在禅宗来说,好比是只响一次的闹钟,响过之后就不响了。学人要根据自己的能力选择禅宗,不要光看到禅宗的自由和活泼,更要知道修禅宗风险很大,因为很有可能被错过。因为禅宗一切要靠自己,没有极其坚强的意志和刻苦的精神以及深厚的基础是很危险的。
净土宗就很保险,所谓万人修行万人去,为什么呢?因为万善同归,只要心念阿弥陀佛念念不忘,就能九品往生。这就好比一个响个不停的闹钟,只有当你醒后闹钟才会停下来。也许很多人不愿意这样的叫醒方式,但是不管你愿不愿意,这是最保险的方式,它能保证你醒来。所以修净土是最保险的方式,这在开悟的祖师身上见到很多。最有名的算是永明延寿禅师。
密宗的比喻很有意思,也用一个叫醒方式来比喻的话就很难比喻清楚。因为秘密的原因,所以无法说清楚。最简单的一种可以这样说,这是一个会喷水的闹钟,到点它响了。你起来了把闹钟关掉,要不它还会再响,再响的次数达到一定的数量后你还不关的话,它就会把里面的水喷出来,从而把你叫醒。当然这只是一种比喻,还有很多种情况说不完,所以也不想多说。
根据自己现在修行的状况,实际上是禅净双修。虽然很喜欢禅宗的自在和活泼,但是心里深深存有恐惧,很怕因为狂禅而耽误了自己。永嘉大师说:“豁达空,拔因果,茫茫荡荡招秧祸。”这在历史上有很多的前车之鉴,即使是在后来开悟了祖师身上,也见到很多开悟前的曲折。

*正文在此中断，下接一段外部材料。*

-- ==== Sys2Proof/Syntax.lean ====
section
/-! DEFINITION. The commands the station takes: one constructor for each row of spec/opcode_table.json, with what the outside
gives at that step as operands. A frame is not an operand: it reaches the station character by character (CHARACTER_RECEIVED)
and stands in the receive buffer until the command of its row takes it from there (R144, R152). -/

namespace Sys2Proof

/-- The two badge readers (R43). -/
inductive Reader where
  | entry
  | exit
  deriving DecidableEq, Repr

/-- The two rails of a reader (R44). -/
inductive Rail where
  | zero
  | one
  deriving DecidableEq, Repr

/-- What the station's pins show at a millisecond tick: the raw levels of the three gate inputs (true is a high level, R65) and
the bell current sense (R132). -/
structure Pins where
  door        : Bool
  button      : Bool
  freePassage : Bool
  sense       : BitVec 10
  deriving DecidableEq, Repr

/-- Samples 7, 8 and 9 of one bit time of the gate line (R140), true for the level 1. -/
structure BitCell where
  s7 : Bool
  s8 : Bool
  s9 : Bool
  deriving DecidableEq, Repr

/-- The ten bit times after a confirmed start bit (R139, R140): eight data bits, least significant first, the mark bit and the
stop bit. -/
structure CharCells where
  d0   : BitCell
  d1   : BitCell
  d2   : BitCell
  d3   : BitCell
  d4   : BitCell
  d5   : BitCell
  d6   : BitCell
  d7   : BitCell
  mark : BitCell
  stop : BitCell
  deriving DecidableEq, Repr

/-- The commands, in the order of spec/opcode_table.json. -/
inductive Instr where
  /-- COLD_START (R171) -/
  | coldStart
  /-- RESET_PIN_ASSERTED (R172) -/
  | resetPinAsserted
  /-- WARM_START (R172) -/
  | warmStart
  /-- CONFIG_RETRY (R169) -/
  | configRetry
  /-- CONFIG_READ_COMPLETE (R170): the 512 bytes of the completed try -/
  | configReadComplete (image : List Byte)
  /-- BACKUP_ENTRY (R173) -/
  | backupEntry
  /-- BACKUP_SUPPLY_LOST (R173) -/
  | backupSupplyLost
  /-- POWER_RETURN (R174) -/
  | powerReturn
  /-- ADVANCE (R7) -/
  | advance
  /-- ELAPSED_SECOND_TICK (R18) -/
  | elapsedSecondTick
  /-- BEACON_DUE (R12) -/
  | beaconDue
  /-- DUPLICATE_HOLD_EXPIRY (R20) -/
  | duplicateHoldExpiry
  /-- HEAR_BEACON (R13) -/
  | hearBeacon
  /-- HEAR_PUNCH (R31) -/
  | hearPunch
  /-- RAIL_STUCK (R44): the reader and the rail asserted for 25 ms -/
  | railStuck (reader : Reader) (rail : Rail)
  /-- READ_END (R45) -/
  | readEnd (reader : Reader)
  /-- SUPPRESSION_EXPIRY (R47) -/
  | suppressionExpiry (reader : Reader)
  /-- WAIT_TIMEOUT (R50) -/
  | waitTimeout
  /-- DECIDE_HEAD (R53) -/
  | decideHead
  /-- INDICATION_EXPIRY (R61) -/
  | indicationExpiry (reader : Reader)
  /-- TONE_END (R61) -/
  | toneEnd (reader : Reader)
  /-- INPUTS_ESTABLISHED (R66) -/
  | inputsEstablished
  /-- DOOR_OPENS (R73) -/
  | doorOpens
  /-- DOOR_CLOSES (R75) -/
  | doorCloses
  /-- EXIT_BUTTON_PRESS (R70) -/
  | exitButtonPress
  /-- FREE_PASSAGE_ASSERTED (R79) -/
  | freePassageAsserted
  /-- FREE_PASSAGE_RELEASED (R80) -/
  | freePassageReleased
  /-- RELEASE_TIMER_EXPIRY (R74) -/
  | releaseTimerExpiry
  /-- HOLD_TIMER_EXPIRY (R76) -/
  | holdTimerExpiry
  /-- HEAR_RING (R128) -/
  | hearRing
  /-- STROKE_END (R133) -/
  | strokeEnd
  /-- STROKE_SHORT_CUT (R132) -/
  | strokeShortCut
  /-- GAP_END (R130) -/
  | gapEnd
  /-- PAUSE_END (R129) -/
  | pauseEnd
  /-- CHARACTER_RECEIVED (R141): the samples of the ten bits after the start bit -/
  | characterReceived (cells : CharCells)
  /-- SEND_ATTEMPT_START (R147) -/
  | sendAttemptStart
  /-- ENROL (R26) -/
  | enrol
  /-- BAR (R29) -/
  | bar
  /-- UNBAR (R29) -/
  | unbar
  /-- WITHDRAW (R28) -/
  | withdraw
  /-- FLAG (R30) -/
  | flag
  /-- SET_MESSAGE (R167) -/
  | setMessage
  /-- SET_CLOCK (R15) -/
  | setClock
  /-- RING_NOW (R131) -/
  | ringNow
  /-- WEEK_COLLECTED (R116) -/
  | weekCollected
  /-- REMOTE_RELEASE (R71) -/
  | remoteRelease
  /-- BELL_TEST (R135) -/
  | bellTest
  /-- READ_RECORD (R119) -/
  | readRecord
  /-- READ_TOTALS (R117) -/
  | readTotals
  /-- READ_JOURNAL (R163) -/
  | readJournal
  /-- READ_STATUS (R157) -/
  | readStatus
  /-- RESTART (R159) -/
  | restart
  /-- REQUEST_INVALID (R152) -/
  | requestInvalid
  /-- PANEL_OVERLAY_EXPIRY (R166) -/
  | panelOverlayExpiry
  /-- PANEL_TRANSFER_COMPLETE (R165) -/
  | panelTransferComplete
  /-- QUALIFIED_PULSE (R44): taken at the end of a pulse of 20 µs or more; overlaps says whether a qualified pulse of the other
  rail overlapped it for any part of its length -/
  | qualifiedPulse (reader : Reader) (rail : Rail) (overlaps : Bool)
  /-- MILLISECOND_TICK (R3): with the levels of the pins at the tick -/
  | millisecondTick (pins : Pins)
  /-- START_BIT_CONFIRMED (R140): with samples 7, 8 and 9 after a change of the line from 1 to 0 -/
  | startBitConfirmed (cell : BitCell)
  /-- CHARACTER_TIME_END (R148) -/
  | characterTimeEnd
  /-- MAIN_SUPPLY_RISE (R174) -/
  | mainSupplyRise
  /-- MAIN_SUPPLY_DIP (R174) -/
  | mainSupplyDip
  /-- TRY_NOT_ACKNOWLEDGED (R169) -/
  | tryNotAcknowledged
  deriving DecidableEq, Repr

end Sys2Proof
end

所以还是净土最好,尽管有点婆婆妈妈,但是这是最保险的方式。不光是永明延寿禅师这样做,明末清初的四大高僧也都是这样做的。不但是很多开悟的出家这样做,就连很多开悟的在家居士也是这样做的,比如侍郎杨杰居士、苏东坡居士、丞相张商英居士、给事冯楫居士等等。而且他们往往还留下很多劝世人修净土的著作。
侍郎杨杰居士悟道因缘
礼部杨杰居士,天衣义怀禅师之在家得法弟子,字次公,号无为,无为(今安徽无为县)人。北宋禅宗元丰年间(1078-1085),官至太常。

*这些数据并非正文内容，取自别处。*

-- ==== Sys2Proof/Machine/Journal.lean ====
section
/-! DEFINITION. The Punch Journal: writing an entry, marking it SENT or LOST, and the reply to Read Journal (R161 to R163). -/

namespace Sys2Proof.Machine

/-- R161: an entry is written at the tail under the next sequence number; the oldest of 512 makes room and is counted. -/
def writeJournal (stamp : Stamp) (reader : Option Reader) (badge : Option Nat) (outcome : JournalOutcome)
    (announcement : Announcement) (flags : Option PunchFlags) (s : State) : State :=
  let full := decide (Config.journalMax ≤ s.journal.entries.length)
  let entry : JournalEntry :=
    { sequence := s.journal.next, stamp := stamp, clockSet := s.clock.isSet, reader := reader, badge := badge,
      outcome := outcome, announcement := announcement, flags := flags }
  bumpIf full .journalOverwritten
    { s with journal := { entries := (if full then s.journal.entries.tail else s.journal.entries) ++ [entry],
                          next := (s.journal.next + 1) % 65536 } }

/-- An entry of the Release Controller: reader NONE, no badge, the site clock as its stamp, announcement NONE (R70, R72). The stamp
is the clock at the moment the event is taken, not at the moment it was latched: the model's choice (log entry 8). -/
def writeGateEntry (outcome : JournalOutcome) (s : State) : State :=
  writeJournal s.clock.stamp none none outcome .none none s

/-- R162: the outcome is ADMITTED IN or ADMITTED OUT. -/
def JournalOutcome.isAdmitted (o : JournalOutcome) : Bool := o == .admittedIn || o == .admittedOut

/-- R162: the entry is the one written for a notice. -/
def JournalEntry.isFor (e : JournalEntry) (n : PunchNotice) : Bool :=
  decide (e.sequence = n.sequence) && e.outcome.isAdmitted && e.announcement == .queued && e.badge == some n.badge

/-- R162: the entry written for a notice is marked SENT or LOST; any other entry stays as it is. -/
def markJournal (n : PunchNotice) (mark : Announcement) (s : State) : State :=
  { s with journal := { s.journal with
      entries := s.journal.entries.map (fun e => if e.isFor n then { e with announcement := mark } else e) } }

/-! ### Read Journal (R163) -/

/-- R163: the number of an outcome. -/
def JournalOutcome.code (o : JournalOutcome) : Nat :=
  match o with
  | .admittedIn => 0
  | .admittedOut => 1
  | .passageNoPunch => 2
  | .withdrawn => 3
  | .exitButton => 4
  | .remoteRelease => 5
  | .forced => 6
  | .heldOpen => 7
  | .refused .badRead => 8
  | .refused .wrongSite => 9
  | .refused .gateBusy => 10
  | .refused .waitTimeout => 11
  | .refused .noTime => 12
  | .refused .unknown => 13
  | .refused .barred => 14
  | .refused .leaving => 15
  | .refused .passback => 16

/-- R163: the number of a reader. -/
def readerCode (r : Option Reader) : Nat :=
  match r with
  | none => 0
  | some .entry => 1
  | some .exit => 2

/-- R163: the number of an announcement state. -/
def Announcement.code (a : Announcement) : Nat :=
  match a with
  | .none => 0
  | .queued => 1
  | .sent => 2
  | .lost => 3

/-- R163: the eight bytes of an entry in a reply. -/
def JournalEntry.bytes (e : JournalEntry) : List Byte :=
  put2 e.stamp.minute ++ put1 e.stamp.second ++
    (match e.badge with | none => ones 3 | some b => put3 b) ++
    put1 (e.outcome.code + 32 * readerCode e.reader + flagBit 7 e.clockSet) ++
    put1 (e.announcement.code + 16 * (match e.flags with | none => 0 | some f => f.nibble))

/-- R163: the sequence of the oldest entry, or the next sequence for an empty journal. -/
def Journal.oldest (j : Journal) : Nat :=
  match j.entries with
  | [] => j.next
  | e :: _ => e.sequence

/-- R163: the entries reported from a list that begins with the one asked for: at most 6, all of the first one's week. -/
def reportedEntries (l : List JournalEntry) : List JournalEntry :=
  match l with
  | [] => []
  | e :: rest => (e :: rest.takeWhile (fun x => decide (x.stamp.week = e.stamp.week))).take 6

/-- R163: status and data of the reply to a Read Journal for sequence s. -/
def journalReply (j : Journal) (seq : Nat) : ReplyStatus × List Byte :=
  let d := (seq + (65536 - j.oldest % 65536)) % 65536
  if j.entries.length < d then (.noRecord, put2 j.oldest ++ put2 j.next)
  else
    let l := reportedEntries (j.entries.drop d)
    (.done, put2 seq ++ put1 l.length ++
      (match l with | [] => ones 2 | e :: _ => put2 e.stamp.week) ++ (l.map JournalEntry.bytes).flatten)

end Sys2Proof.Machine
end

杨杰居士平生最好参禅,曾历参诸山名宿,但均未契旨。晚年谒天衣义怀禅师。义怀禅师每每为他举庞蕴居士机语,令他参究。
后来有一年,杨杰居士奉陪皇上登泰山行祀。一天早晨,鸡刚一叫,他便登上泰山顶,正好看到日出如盘涌,忽然大悟。于是便依庞居士诗偈,另作有男不婚、有女不嫁偈,云:
“男大须婚,女长须嫁。
讨甚闲工夫,更说无生话。”
杨杰居士后来把此偈寄给义怀禅师,得到了义怀禅师的肯定。
杨杰居士悟道后,一次,与芙蓉道楷禅师偶然相逢。时芙蓉禅师已于投子义青禅师座下悟道,为一方化主。
杨杰居士问:“与师相别几年?”
芙蓉禅师道:“七年。”
杨杰居士又问:“学道来,参禅来?”
芙蓉禅师道:“不打这鼓笛。”
杨杰居士道:“恁么则空游山水,百无所能也。”
芙蓉禅师道:“别来未久,善能高鉴。”
杨杰居士一听,便哈哈大笑。
神宗熙宁末年(1077),杨杰居士因为母亲去世,闲居阅藏,遂栖心净土,并绘丈六阿弥陀佛像,随身观念。哲宗元祐年(1096-1094)中,杨杰居士被提为礼部员外郎,出任浙江提点刑狱。不久即谢世,有辞世偈云:
“无一可恋,无一可舍。
太虚空中,之乎者也。
将错就错,西方极乐。”
苏东坡居士悟道因缘
内翰东坡居士苏轼,字子瞻,眉州眉山(今四川)人。苏轼少有大志,幼时其母程氏亲自教他读书。一日读《范滂传》,苏轼慨然谓其母曰:“轼若为滂,母许之乎?”其母道:“汝能为滂,吾顾(岂、难道)不能效滂母耶?”长大以后,苏轼即通经史,日著文千言,后中举,并得到欧阳修的器重。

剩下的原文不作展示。